Но беспокоят меня сейчас не эти воспоминания, а совсем другие: Павлер останавливается, извлекает из кармана блокнот, тот самый, который сейчас лежит в моем кармане, ручку… она тогда не текла, это я точно помню. Она была чистая. Павлер записывает мне свой телефон и говорит о том, что непременно должен помочь нам. Он протягивает мне записку… Стоп! Он пишет и протягивает руку с запиской… Он же левша! Павлер – левша! Это я точно помню. Краешком сознания тогда, совершенно автоматически, я отметил это.

Быстро разворачиваюсь, в один прыжок оказываюсь на лестничной площадке, на которой юная следователь и дотошный судебный медик делают свою печальную работу и, извинившись шипящим шепотом, хватаю левую руку Павлера. На безымянном и указательном пальце ясно вижу всё еще маслянистые следы от текучей шариковой ручки.

Павлер писал эти пять слов: «Германн, чайный дом, грузчик, ангина» за пару минут до своей смерти, иначе чернила бы высохли, затвердели, а они всё еще мажутся, всё еще поблескивают микроскопическими капельками на его холодной уже руке.

«Германн, чайный дом, грузчик, ангина» – это надо запомнить, это надо обдумать, как следует! Два «н» в имени, как в той записке в доме Волея, на подоконнике. Вот, где я это уже видел! Откуда это, почему? Интересно бы посмотреть записи режиссера-постановщика Павлера, когда он обычно готовился к своей работе. Он ведь определенно писал для себя нечто короткое, ёмкое, чтобы вбить в свою голову что-то очень важное, очень нужное. Нужно определить алгоритм его мышления, его привычку думать, рассуждать, делать выводы. Это многое даст в дешифровке последней записи. Возможно, это «адрес» убийцы…

Я листаю записную книжку, быстро, нервно, и вижу, что на некоторых страницах, уже, должно быть, давно начертаны ряды каких-то слов.
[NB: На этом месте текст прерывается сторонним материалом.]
-- ==== Sys2Proof/Machine/RegMap3.lean ====
section
/-!
DEFINITION. Register fields of the spec's register tables: Ethernet and time, port, sampled-value stream, fault collector, safety, pair, Almanac, metering, security, clock and power, BIST. One constant per field, named
block, register, field; offsets are those of the table (relative to the block or entry the table belongs to).
-/
namespace Sys2Proof.Machine

/-! ## Ethernet and time registers (R346) -/
/-- TIME_NS.NS, bits 31:0 (R346). -/
def Eth.TIME_NS.NS : Fld := ⟨0x0, 0, 32, 0, .ro, .none, 1, 4, false⟩
/-- TIME_SEC.SEC, bits 31:0 (R346). -/
def Eth.TIME_SEC.SEC : Fld := ⟨0x4, 0, 32, 0, .ro, .none, 2, 4, false⟩
/-- TIME_FRAC.FRAC, bits 15:0 (R346). -/
def Eth.TIME_FRAC.FRAC : Fld := ⟨0xC, 0, 16, 0, .ro, .none, 1, 4, false⟩
/-- SET_SEC.SEC, bits 31:0 (R346). -/
def Eth.SET_SEC.SEC : Fld := ⟨0x10, 0, 32, 0, .rw, .live, 2, 4, false⟩
/-- SET_NS.NS, bits 29:0 (R346). -/
def Eth.SET_NS.NS : Fld := ⟨0x18, 0, 30, 0, .rw, .live, 1, 4, false⟩
/-- ADJ_NS.ADJ, bits 31:0 (R346). -/
def Eth.ADJ_NS.ADJ : Fld := ⟨0x1C, 0, 32, 0, .rw, .live, 1, 4, false⟩
/-- TIME_CMD.SET, bits 0 (R346). -/
def Eth.TIME_CMD.SET : Fld := ⟨0x20, 0, 1, 0, .wo, .live, 1, 4, false⟩
/-- TIME_CMD.ADJ, bits 1 (R346). -/
def Eth.TIME_CMD.ADJ : Fld := ⟨0x20, 1, 1, 0, .wo, .live, 1, 4, false⟩
/-- TIME_STAT.STEP_REJ, bits 0 (R346). -/
def Eth.TIME_STAT.STEP_REJ : Fld := ⟨0x24, 0, 1, 0, .w1c, .none, 1, 4, false⟩
/-- TIME_STAT.CFG_REJ, bits 1 (R346). -/
def Eth.TIME_STAT.CFG_REJ : Fld := ⟨0x24, 1, 1, 0, .w1c, .none, 1, 4, false⟩
/-- TIME_STAT.HELD_WR, bits 2 (R346). -/
def Eth.TIME_STAT.HELD_WR : Fld := ⟨0x24, 2, 1, 0, .w1c, .none, 1, 4, false⟩
/-- VN_CTL.EN, bits 0 (R346). -/
def Eth.VN_CTL.EN : Fld := ⟨0x100, 0, 1, 0, .rw, .live, 1, 4, false⟩
/-- VN_CTL.PSRC, bits 2:1 (R346). -/
def Eth.VN_CTL.PSRC : Fld := ⟨0x100, 1, 2, 0, .rw, .held, 1, 4, false⟩
/-- VN_CTL.SSRC, bits 4:3 (R346). -/
def Eth.VN_CTL.SSRC : Fld := ⟨0x100, 3, 2, 0, .rw, .held, 1, 4, false⟩
/-- VN_CTL.REARM, bits 5 (R346). -/
def Eth.VN_CTL.REARM : Fld := ⟨0x100, 5, 1, 0, .wo, .live, 1, 4, false⟩
/-- VN_GAIN.KP, bits 15:0 (R346). -/
def Eth.VN_GAIN.KP : Fld := ⟨0x104, 0, 16, 9830, .rw, .live, 1, 4, false⟩
/-- VN_GAIN.KI, bits 31:16 (R346). -/
def Eth.VN_GAIN.KI : Fld := ⟨0x104, 16, 16, 655, .rw, .live, 1, 4, false⟩
/-- VN_LIM.SLEWMAX, bits 9:0 (R346). -/
def Eth.VN_LIM.SLEWMAX : Fld := ⟨0x108, 0, 10, 1000, .rw, .live, 1, 4, false⟩
/-- VN_LIM.HOLD_TO, bits 23:16 (R346). -/
def Eth.VN_LIM.HOLD_TO : Fld := ⟨0x108, 16, 8, 30, .rw, .live, 1, 4, false⟩
/-- VN_PCFG.PATHSTEP_TH, bits 15:0 (R346). -/
def Eth.VN_PCFG.PATHSTEP_TH : Fld := ⟨0x10C, 0, 16, 200, .rw, .live, 1, 4, false⟩
/-- VN_PCFG.PSN, bits 19:16 (R346). -/
def Eth.VN_PCFG.PSN : Fld := ⟨0x10C, 16, 4, 2, .rw, .live, 1, 4, false⟩
/-- VN_PCFG.CHKN, bits 23:20 (R346). -/
def Eth.VN_PCFG.CHKN : Fld := ⟨0x10C, 20, 4, 4, .rw, .live, 1, 4, false⟩
/-- VN_PCFG.PAIR_TOL, bits 31:24 (R346). -/
def Eth.VN_PCFG.PAIR_TOL : Fld := ⟨0x10C, 24, 8, 100, .rw, .live, 1, 4, false⟩
/-- VN_OFS_P.OFS, bits 31:0 (R346). -/
def Eth.VN_OFS_P.OFS : Fld := ⟨0x110, 0, 32, 0, .wo, .live, 1, 4, false⟩
/-- VN_PATH_P.PATH, bits 31:0 (R346). -/
def Eth.VN_PATH_P.PATH : Fld := ⟨0x114, 0, 32, 0, .rw, .live, 1, 4, false⟩
/-- VN_OFS_S.OFS, bits 31:0 (R346). -/
def Eth.VN_OFS_S.OFS : Fld := ⟨0x118, 0, 32, 0, .wo, .live, 1, 4, false⟩
/-- VN_STAT.STATE, bits 2:0 (R346). -/
def Eth.VN_STAT.STATE : Fld := ⟨0x11C, 0, 3, 0, .ro, .none, 1, 4, false⟩
/-- VN_FREQ.F, bits 31:0 (R346). -/
def Eth.VN_FREQ.F : Fld := ⟨0x120, 0, 32, 0, .ro, .none, 1, 4, false⟩
/-- VN_PATHREF.PATH, bits 31:0 (R346). -/
def Eth.VN_PATHREF.PATH : Fld := ⟨0x124, 0, 32, 0, .ro, .none, 1, 4, false⟩
/-- VN_EVT.EVT, bits 4:0 (R346). -/
def Eth.VN_EVT.EVT : Fld := ⟨0x128, 0, 5, 0, .w1c, .none, 1, 4, false⟩
/-- VN_EVTEN.EN, bits 4:0 (R346). -/
def Eth.VN_EVTEN.EN : Fld := ⟨0x12C, 0, 5, 0, .rw, .live, 1, 4, false⟩
/-- PSLOG_OLD.PATH, bits 31:0 (R346). -/
def Eth.PSLOG_OLD.PATH : Fld := ⟨0x130, 0, 32, 0, .ro, .none, 1, 4, false⟩
/-- PSLOG_NEW.PATH, bits 31:0 (R346). -/
def Eth.PSLOG_NEW.PATH : Fld := ⟨0x134, 0, 32, 0, .ro, .none, 1, 4, false⟩
/-- PSLOG_SEC.SEC, bits 31:0 (R346). -/
def Eth.PSLOG_SEC.SEC : Fld := ⟨0x138, 0, 32, 0, .ro, .none, 1, 4, false⟩
/-- SYNC_CTL.SOEN, bits 0 (R346). -/
def Eth.SYNC_CTL.SOEN : Fld := ⟨0x200, 0, 1, 0, .rw, .live, 1, 4, false⟩
/-- SYNC_CTL.SOSEL, bits 1 (R346). -/
def Eth.SYNC_CTL.SOSEL : Fld := ⟨0x200, 1, 1, 0, .rw, .live, 1, 4, false⟩
/-- SYNC_CTL.SOW, bits 15:8 (R346). -/
def Eth.SYNC_CTL.SOW : Fld := ⟨0x200, 8, 8, 10, .rw, .live, 1, 4, false⟩
/-- SYNC_CTL.SIEN, bits 16 (R346). -/
def Eth.SYNC_CTL.SIEN : Fld := ⟨0x200, 16, 1, 0, .rw, .live, 1, 4, false⟩
/-- SYNC_CTL.SIEDGE, bits 17 (R346). -/
def Eth.SYNC_CTL.SIEDGE : Fld := ⟨0x200, 17, 1, 0, .rw, .live, 1, 4, false⟩
/-- SI_DLY.DLY, bits 31:0 (R346). -/
def Eth.SI_DLY.DLY : Fld := ⟨0x204, 0, 32, 0, .rw, .live, 1, 4, false⟩
/-- SI_TS_NS.NS, bits 31:0 (R346). -/
def Eth.SI_TS_NS.NS : Fld := ⟨0x208, 0, 32, 0, .ro, .none, 1, 4, false⟩
/-- SI_TS_SEC.SEC, bits 31:0 (R346). -/
def Eth.SI_TS_SEC.SEC : Fld := ⟨0x20C, 0, 32, 0, .ro, .none, 1, 4, false⟩
/-- SI_TS_FRAC.FRAC, bits 15:0 (R346). -/
def Eth.SI_TS_FRAC.FRAC : Fld := ⟨0x210, 0, 16, 0, .ro, .none, 1, 4, false⟩
/-- SI_TS_FRAC.SI_CNT, bits 31:16 (R346). -/
def Eth.SI_TS_FRAC.SI_CNT : Fld := ⟨0x210, 16, 16, 0, .ro, .none, 1, 4, false⟩
/-- PRP_CTL.PRPEN, bits 0 (R346). -/
def Eth.PRP_CTL.PRPEN : Fld := ⟨0x300, 0, 1, 0, .rw, .held, 1, 4, false⟩
/-- PRP_CTL.AGE, bits 15:8 (R346). -/
def Eth.PRP_CTL.AGE : Fld := ⟨0x300, 8, 8, 40, .rw, .held, 1, 4, false⟩
/-- PRP_CNT.DUP, bits 15:0 (R346). -/
def Eth.PRP_CNT.DUP : Fld := ⟨0x304, 0, 16, 0, .ro, .none, 1, 4, false⟩
/-- PRP_CNT.ERRLAN, bits 31:16 (R346). -/
def Eth.PRP_CNT.ERRLAN : Fld := ⟨0x304, 16, 16, 0, .ro, .none, 1, 4, false⟩

/-- Every field of the Ethernet and time table (R346), with its name. -/
def Eth.fields : List Fld :=
  [Eth.TIME_NS.NS, Eth.TIME_SEC.SEC, Eth.TIME_FRAC.FRAC, Eth.SET_SEC.SEC, Eth.SET_NS.NS, Eth.ADJ_NS.ADJ, Eth.TIME_CMD.SET, Eth.TIME_CMD.ADJ, Eth.TIME_STAT.STEP_REJ, Eth.TIME_STAT.CFG_REJ, Eth.TIME_STAT.HELD_WR, Eth.VN_CTL.EN, Eth.VN_CTL.PSRC, Eth.VN_CTL.SSRC, Eth.VN_CTL.REARM, Eth.VN_GAIN.KP, Eth.VN_GAIN.KI, Eth.VN_LIM.SLEWMAX, Eth.VN_LIM.HOLD_TO, Eth.VN_PCFG.PATHSTEP_TH, Eth.VN_PCFG.PSN, Eth.VN_PCFG.CHKN, Eth.VN_PCFG.PAIR_TOL, Eth.VN_OFS_P.OFS] ++
  [Eth.VN_PATH_P.PATH, Eth.VN_OFS_S.OFS, Eth.VN_STAT.STATE, Eth.VN_FREQ.F, Eth.VN_PATHREF.PATH, Eth.VN_EVT.EVT, Eth.VN_EVTEN.EN, Eth.PSLOG_OLD.PATH, Eth.PSLOG_NEW.PATH, Eth.PSLOG_SEC.SEC, Eth.SYNC_CTL.SOEN, Eth.SYNC_CTL.SOSEL, Eth.SYNC_CTL.SOW, Eth.SYNC_CTL.SIEN, Eth.SYNC_CTL.SIEDGE, Eth.SI_DLY.DLY, Eth.SI_TS_NS.NS, Eth.SI_TS_SEC.SEC, Eth.SI_TS_FRAC.FRAC, Eth.SI_TS_FRAC.SI_CNT, Eth.PRP_CTL.PRPEN, Eth.PRP_CTL.AGE, Eth.PRP_CNT.DUP, Eth.PRP_CNT.ERRLAN]

/-! ## port registers (R347) -/
/-- PORT_CTL.EN, bits 0 (R347). -/
def Port.PORT_CTL.EN : Fld := ⟨0x0, 0, 1, 0, .rw, .live, 1, 4, false⟩
/-- PORT_CTL.MODE, bits 1 (R347). -/
def Port.PORT_CTL.MODE : Fld := ⟨0x0, 1, 1, 0, .rw, .held, 1, 4, false⟩
/-- PORT_CTL.ANEN, bits 2 (R347). -/
def Port.PORT_CTL.ANEN : Fld := ⟨0x0, 2, 1, 1, .rw, .held, 1, 4, false⟩
/-- PORT_STAT.LINK, bits 0 (R347). -/
def Port.PORT_STAT.LINK : Fld := ⟨0x4, 0, 1, 0, .ro, .none, 1, 4, false⟩
/-- PORT_STAT.HELD_WR, bits 1 (R347). -/
def Port.PORT_STAT.HELD_WR : Fld := ⟨0x4, 1, 1, 0, .w1c, .none, 1, 4, false⟩
/-- PORT_EVT.EVT, bits 3:0 (R347). -/
def Port.PORT_EVT.EVT : Fld := ⟨0x8, 0, 4, 0, .w1c, .none, 1, 4, false⟩
/-- PORT_EVTEN.EN, bits 3:0 (R347). -/
def Port.PORT_EVTEN.EN : Fld := ⟨0xC, 0, 4, 0, .rw, .live, 1, 4, false⟩
/-- MAC_LO.ADDR, bits 31:0 (R347). -/
def Port.MAC_LO.ADDR : Fld := ⟨0x10, 0, 32, 0, .rw, .held, 1, 4, false⟩
/-- MAC_HI.ADDR, bits 15:0 (R347). -/
def Port.MAC_HI.ADDR : Fld := ⟨0x14, 0, 16, 0, .rw, .held, 1, 4, false⟩
/-- RXR_BASE.BASE, bits 31:4 (R347). -/
def Port.RXR_BASE.BASE : Fld := ⟨0x18, 4, 28, 0, .rw, .held, 1, 4, false⟩
/-- TXR_BASE.BASE, bits 31:4 (R347). -/
def Port.TXR_BASE.BASE : Fld := ⟨0x20, 4, 28, 0, .rw, .held, 1, 4, false⟩
/-- RXR_SIZE.N, bits 12:0 (R347). -/
def Port.RXR_SIZE.N : Fld := ⟨0x1C, 0, 13, 4, .rw, .held, 1, 4, false⟩
/-- TXR_SIZE.N, bits 12:0 (R347). -/
def Port.TXR_SIZE.N : Fld := ⟨0x24, 0, 13, 4, .rw, .held, 1, 4, false⟩
/-- TX_KICK.KICK, bits 0 (R347). -/
def Port.TX_KICK.KICK : Fld := ⟨0x28, 0, 1, 0, .wo, .live, 1, 4, false⟩
/-- RING_IDX.RX, bits 11:0 (R347). -/
def Port.RING_IDX.RX : Fld := ⟨0x2C, 0, 12, 0, .ro, .none, 1, 4, false⟩
/-- RING_IDX.TX, bits 27:16 (R347). -/
def Port.RING_IDX.TX : Fld := ⟨0x2C, 16, 12, 0, .ro, .none, 1, 4, false⟩
/-- ING_ADJ.ADJ, bits 15:0 (R347). -/
def Port.ING_ADJ.ADJ : Fld := ⟨0x30, 0, 16, 0, .rw, .held, 1, 4, false⟩
/-- EGR_ADJ.ADJ, bits 15:0 (R347). -/
def Port.EGR_ADJ.ADJ : Fld := ⟨0x34, 0, 16, 0, .rw, .held, 1, 4, false⟩
/-- RXOK.COUNT, bits 31:0 (R347). -/
def Port.RXOK.COUNT : Fld := ⟨0x40, 0, 32, 0, .ro, .none, 1, 4, false⟩
/-- RXDROP.COUNT, bits 31:0 (R347). -/
def Port.RXDROP.COUNT : Fld := ⟨0x44, 0, 32, 0, .ro, .none, 1, 4, false⟩
/-- RXFRZ.COUNT, bits 31:0 (R347). -/
def Port.RXFRZ.COUNT : Fld := ⟨0x48, 0, 32, 0, .ro, .none, 1, 4, false⟩
/-- RXERR.COUNT, bits 31:0 (R347). -/
def Port.RXERR.COUNT : Fld := ⟨0x4C, 0, 32, 0, .ro, .none, 1, 4, false⟩
/-- TXOK.COUNT, bits 31:0 (R347). -/
def Port.TXOK.COUNT : Fld := ⟨0x50, 0, 32, 0, .ro, .none, 1, 4, false⟩
/-- CNT_CLR.CLR, bits 0 (R347). -/
def Port.CNT_CLR.CLR : Fld := ⟨0x54, 0, 1, 0, .wo, .live, 1, 4, false⟩

/-- Every field of the port table (R347), with its name. -/
def Port.fields : List Fld :=
  [Port.PORT_CTL.EN, Port.PORT_CTL.MODE, Port.PORT_CTL.ANEN, Port.PORT_STAT.LINK, Port.PORT_STAT.HELD_WR, Port.PORT_EVT.EVT, Port.PORT_EVTEN.EN, Port.MAC_LO.ADDR, Port.MAC_HI.ADDR, Port.RXR_BASE.BASE, Port.TXR_BASE.BASE, Port.RXR_SIZE.N, Port.TXR_SIZE.N, Port.TX_KICK.KICK, Port.RING_IDX.RX, Port.RING_IDX.TX, Port.ING_ADJ.ADJ, Port.EGR_ADJ.ADJ, Port.RXOK.COUNT, Port.RXDROP.COUNT, Port.RXFRZ.COUNT, Port.RXERR.COUNT, Port.TXOK.COUNT, Port.CNT_CLR.CLR]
Ну, конечно! Это его мысли, его идеи, которые он записывал каждый раз, когда что-то озаряло его творческое сознание. Он боялся потерять то тонкое чувство, которое давали ему слова, и записывал их в ряд, в нервный, трепещущий ряд понятий, образов. Привычка, метод…
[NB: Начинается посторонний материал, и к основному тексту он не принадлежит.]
/-- An arm beside its registers (R156 to R173). -/
structure ArmSt where
  /-- the law reference last handed over, and whether it was renewed since the last cut-off (R159) -/
  lawRef : Int
  lawNew : Bool
  /-- the reference held from the pair's last pass record until the arm's own source gives one (R402, R407) -/
  held : Option Int
  /-- the reference selected in the last pass (R157, R401) -/
  ref : Int
  /-- ARM_REF was released at this cut-off -/
  refRel : Bool
  /-- consecutive misses, and whether REFMISS_TH has been acted on in this run of misses -/
  miss : Nat
  stale : Bool
  /-- arm-current samples, newest first (R162) -/
  cur : List Int
  /-- Meridians since the last holder move and since the budget window began (R169, R171) -/
  rot : Nat
  sww : Nat
  /-- this pass: it ranks, is a BLOCK pass, or the arm is idle; polarity, nint, d, and usable cells (R158) -/
  ranks : Bool
  blocks : Bool
  neg : Bool
  nint : Nat
  d : Nat
  nelig : Nat
  /-- words of this pass and of the previous one, by cell -/
  words : List (Nat × Word)
  prev : List (Nat × Word)
  /-- consecutive checker failures (R173) -/
  fails : Nat
deriving DecidableEq, Repr

/-- A report on its way to the modulator (R84, R152): global cell, its bits, and the instant its reception ended. -/
structure InReport where
  cell : Nat
  rep : BitVec 128
  at_ : Nat
deriving DecidableEq, Repr

/-- A modulator beside its registers. -/
structure Modul where
  arms : List (Nat × ArmSt)
  ests : List (Nat × CellEst)
  /-- mapped cells, ascending -/
  mapped : List Nat
  inbox : List InReport
  /-- 0: no pass yet in this subframe, 1: cut-off taken, 2: ranked, 3: checked, 4: missed the lane build cut-off (R50) -/
  phase : Nat
  /-- a snapshot of this cell is due after the pass (R174) -/
  snap : Option Nat
  /-- scheduler events of the pass, due after the checker verdict (R178) -/
  evq : List Nat
  /-- SPR has been acted on (R156) -/
  spr : Bool
  /-- downstream frames left with SET_STATE block for cells that had a running arm at a block reset, and those cells (R359) -/
  rstCells : List Nat
  rstFrames : Nat
deriving DecidableEq, Repr

/-! ## Polver cores -/

/-- FLAGS (R207, R246): Z, N, C, V and the sticky SAT. -/
structure Flags where
  z : Bool
  n : Bool
  c : Bool
  v : Bool
  sat : Bool
deriving DecidableEq, Repr

/-- What an outstanding load place serves (R212, R262, R263): a load of memory or a register, a put of a word with its
EPOCH, or a get, of channel `c` of K-die `k`. -/
inductive LoadKind where
  | mem
  | put (k c : Nat) (word : Word) (epoch : Nat)
  | get (k c : Nat)
deriving DecidableEq, Repr

/-- An outstanding load (R212): address, size, extension, destination, the datum once it is known, and whether it went
through an ORDERED window. -/
structure Load where
  kind : LoadKind
  addr : Nat
  size : Nat
  sext : Bool
  dst : Nat
  sup : Bool
  val : Option (BitVec 64)
  ordered : Bool
  /-- address of the instruction -/
  pc : Nat
deriving DecidableEq, Repr

/-- What a core waits for with its PC on the stalled instruction (R212, R219): an operand, a free load place, the store
buffer, a staging buffer, an ORDERED access, or a fence. -/
inductive Stall where
  | operand
  | loads
  | stores
  | staging
  | ordered
  | fenceR
  | fenceW
  | fenceRW
  | fenceSys
  | fenceCyc (d : Nat)
deriving DecidableEq, Repr

/-- What a core is blocked in, clock-stopped (R220), with the destination register. -/
inductive BlockedIn where
  | taskGet (d : Nat)
  | dbWait (d : Nat)
deriving DecidableEq, Repr

/-- A Polver core (R207). General, pointer, modifier, circular and accumulator registers are tables by number; g0 is
never listed. -/
structure Core where
  g : List (Nat × Word)
  p : List (Nat × Word)
  m : List (Nat × Word)
  cb : List (Nat × Word)
  cl : List (Nat × Word)
  acc : List (Nat × Acc72)
  pc : Word
  flags : Flags
  prv : Bool
  exl : Bool
  nmil : Bool
  pwr : Nat
  epc : Word
  estatus : Word
  ecause : Word
  eaddr : Word
  tvec : Word
  nepc : Word
  nstatus : Word
  ncause : Word
  nvec : Word
  sscr0 : Word
  sscr1 : Word
  tscr : Word
  /-- instant of the release in ns since chip reset, the latch of CCNT_HI, and ICNT (R231) -/
  born : Nat
  ccntHi : Word
  icnt : Word
  /-- outstanding loads, oldest first (R212) -/
  loads : List Load
  stall : Option Stall
  blockedIn : Option BlockedIn
  /-- cycle writes issued since the last completed FNC.CYC, how many of them STAGE_HOLD released, and the package time of
  the last response to one of them (R35) -/
  cycIssued : Nat
  cycHeld : Nat
  cycResp : Nat
  /-- the subframe the last completed FNC.CYC chose -/
  cycLast : Option Nat
  /-- pending NMI sources (R218) -/
  nmi : List Nat
deriving DecidableEq, Repr

/-- A freeze record (R223, R233). -/
structure FzRec where
  addr : Nat
  mid : Nat
  cause : Nat
  wr : Bool
  fetch : Bool
  taskp : Bool
  exl : Bool
  pc : Nat
deriving DecidableEq, Repr

/-! ## Scheduler, mailboxes -/

/-- The scheduler of a K-die (R257 to R260): ready slots in the order they were appended (the level of each is its PRI),
and cores blocked in TASK.GET in the order they blocked. -/
structure Sched where
  ready : List Nat
  blocked : List Nat
deriving DecidableEq, Repr

/-! ## A-dies -/

/-- A conversion in progress (R278, R284): the converter whose place it is, selector, alignment, result index, whether it
is urgent, by the spare, signed, marked REFBAD, and the subframe number of its boundary. -/
structure Conv where
  n : Nat
  sel : Nat
  aln : Nat
  ridx : Nat
  urg : Bool
  spare : Bool
  sgn : Bool
  refbad : Bool
  subn : Nat
deriving DecidableEq, Repr

/-- A pending urgent request (R287), and the package time it landed. -/
structure UrgReq where
  sel : Nat
  aln : Nat
  ridx : Nat
  at_ : Nat
deriving DecidableEq, Repr

/-- A result of the boundary in progress (R286, R289): converter, selector, result index, code and over-range. -/
structure ConvOut where
  n : Nat
  sel : Nat
  ridx : Nat
  code : Int
  ov : Bool
deriving DecidableEq, Repr

/-- Consecutive failed comparisons of a pair, and whether its episode has been acted on (R289). -/
structure PairRun where
  fails : Nat
  told : Bool
deriving DecidableEq, Repr

/-- An A-die (R278 to R297) beside its registers. -/
structure AdSt where
  /-- conversions whose results are still to come -/
  conv : List Conv
  /-- results of this boundary -/
  outs : List ConvOut
  /-- the code each result register stands for (R281) -/
  codes : List (Nat × Int)
  /-- writes of EN not yet in force, oldest first: sequencer, value and the package time the write landed (R293) -/
  enAt : List (Nat × Bool × Nat)
  urg : List (Nat × UrgReq)
  /-- sequencers whose entry due was put off by an urgent conversion at the last boundary (R288) -/
  put : List Nat
  runs : List (Nat × PairRun)
  /-- trims in force, offset and gain at full scale, in 1/16 LSB (R291) -/
  trims : List (Nat × (Int × Int))
  /-- the converter whose dwell comes next; this dwell's converter failed the match (R290, R291) -/
  next : Nat
  noMatch : Bool
deriving DecidableEq, Repr

/-! ## Law engine -/

/-- A law engine (R181 to R205) beside its registers. -/
structure LawSt where
  /-- 0 no pass, 1 fast pass, 2 slow pass; index and number of its subframe -/
  pass : Nat
  idx : Nat
  sub : Nat
  /-- writes that landed during the pass in progress, and those whose pass has ended (R193), in order: issuer, offset, word -/
  late : List (Wr × Nat × Word)
  ripe : List (Wr × Nat × Word)
  /-- channels that take part in the pass (R183) -/
  run : List Nat
  /-- channels whose RUN was written since the last Meridian (R191) -/
  runW : List Nat
  /-- evaluation resumes at the next Meridian (R198) -/
  wait : Bool
  /-- MODEL sections whose count reached PLK (R192): channel, section -/
  due : List (Nat × Nat)
  /-- the export in progress (R197): its trailer's address, the trailer, and whether the trailer has been issued -/
  exp : Option (Nat × Word × Bool)
deriving DecidableEq, Repr

/-! ## Ethernet and time -/

/-- The Ethernet and time block (R328 to R350) beside its registers. -/
structure EthSt where
  /-- channels (8 × stream + channel) that have taken a sample (R345) -/
  svHas : List Nat
  /-- integrator and frequency of the servo in 2^-15 ppb (R339) -/
  vnI : Int
  vnF : Int
  /-- consecutive samples beyond PATHSTEP_TH; primary samples (offset, path) and secondary samples collected in CHECK; the
  next primary sample gives PATHREF after REARM (R340) -/
  vnSteps : Nat
  vnPrim : List (Int × Nat)
  vnSec : List Int
  vnRef : Bool
  /-- sequence number of the next duplicated frame; accepted first copies, oldest first: source address, sequence number,
  package time (R334, R335) -/
  prpSeq : Nat
  prpSeen : List (Nat × Nat × Nat)
  /-- SYNC_OUT is high until this package time (R342), and the last SYNC_IN capture (R343) -/
  soHigh : Option Nat
  siTs : Nat
  siCnt : Nat
  /-- a transmit ring waits for TX_KICK (R332), by port -/
  txIdle : List Nat
  /-- smpCnt and port of the frame last accepted, by stream (R344: of two copies the first is used) -/
  svLast : List (Nat × (Nat × Nat))
  /-- the frames last sent: port and bytes without FCS -/
  sent : List (Nat × List Byte)
deriving DecidableEq, Repr

/-! ## DMA -/

/-- A DMA channel (R299 to R311) beside its registers: the descriptor at CH_DESC has still to be loaded, the state a pause
or a freeze left, what the loaded descriptor says, and the link word last read (R303). -/
structure DmaCh where
  load : Bool
  left : Nat
  index : Bool
  ie : Bool
  esize : Nat
  wb : Nat
  wlen : Nat
  link : Option Word
deriving DecidableEq, Repr

/-! ## Fault collector -/

/-- A record of the fault log (R365). -/
structure LogRec where
  src : Nat
  conseq : Bool
  inj : Bool
  esc : Bool
  mism : Bool
  sec : Nat
  ns : Nat
deriving DecidableEq, Repr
«Германн, чайный дом, грузчик, ангина»… Мне это что-то определенно говорит! Что-то очень далекое! Но что? Что?

Смотрю на удивленного моими манипуляциями «рязанца» и резво поднимаюсь к нему.

«Ну! Есенин! – почти весело говорю я. – Где твоя ценная свидетельница?»

«Почему Есенин?» – еще больше удивляется он.

«Потому что ты похож на него или на его земляка! – улыбаюсь я. – Земляка его юности. Рязанец…»

«Я не рязанец! – будто обижается он. – Москвич, коренной».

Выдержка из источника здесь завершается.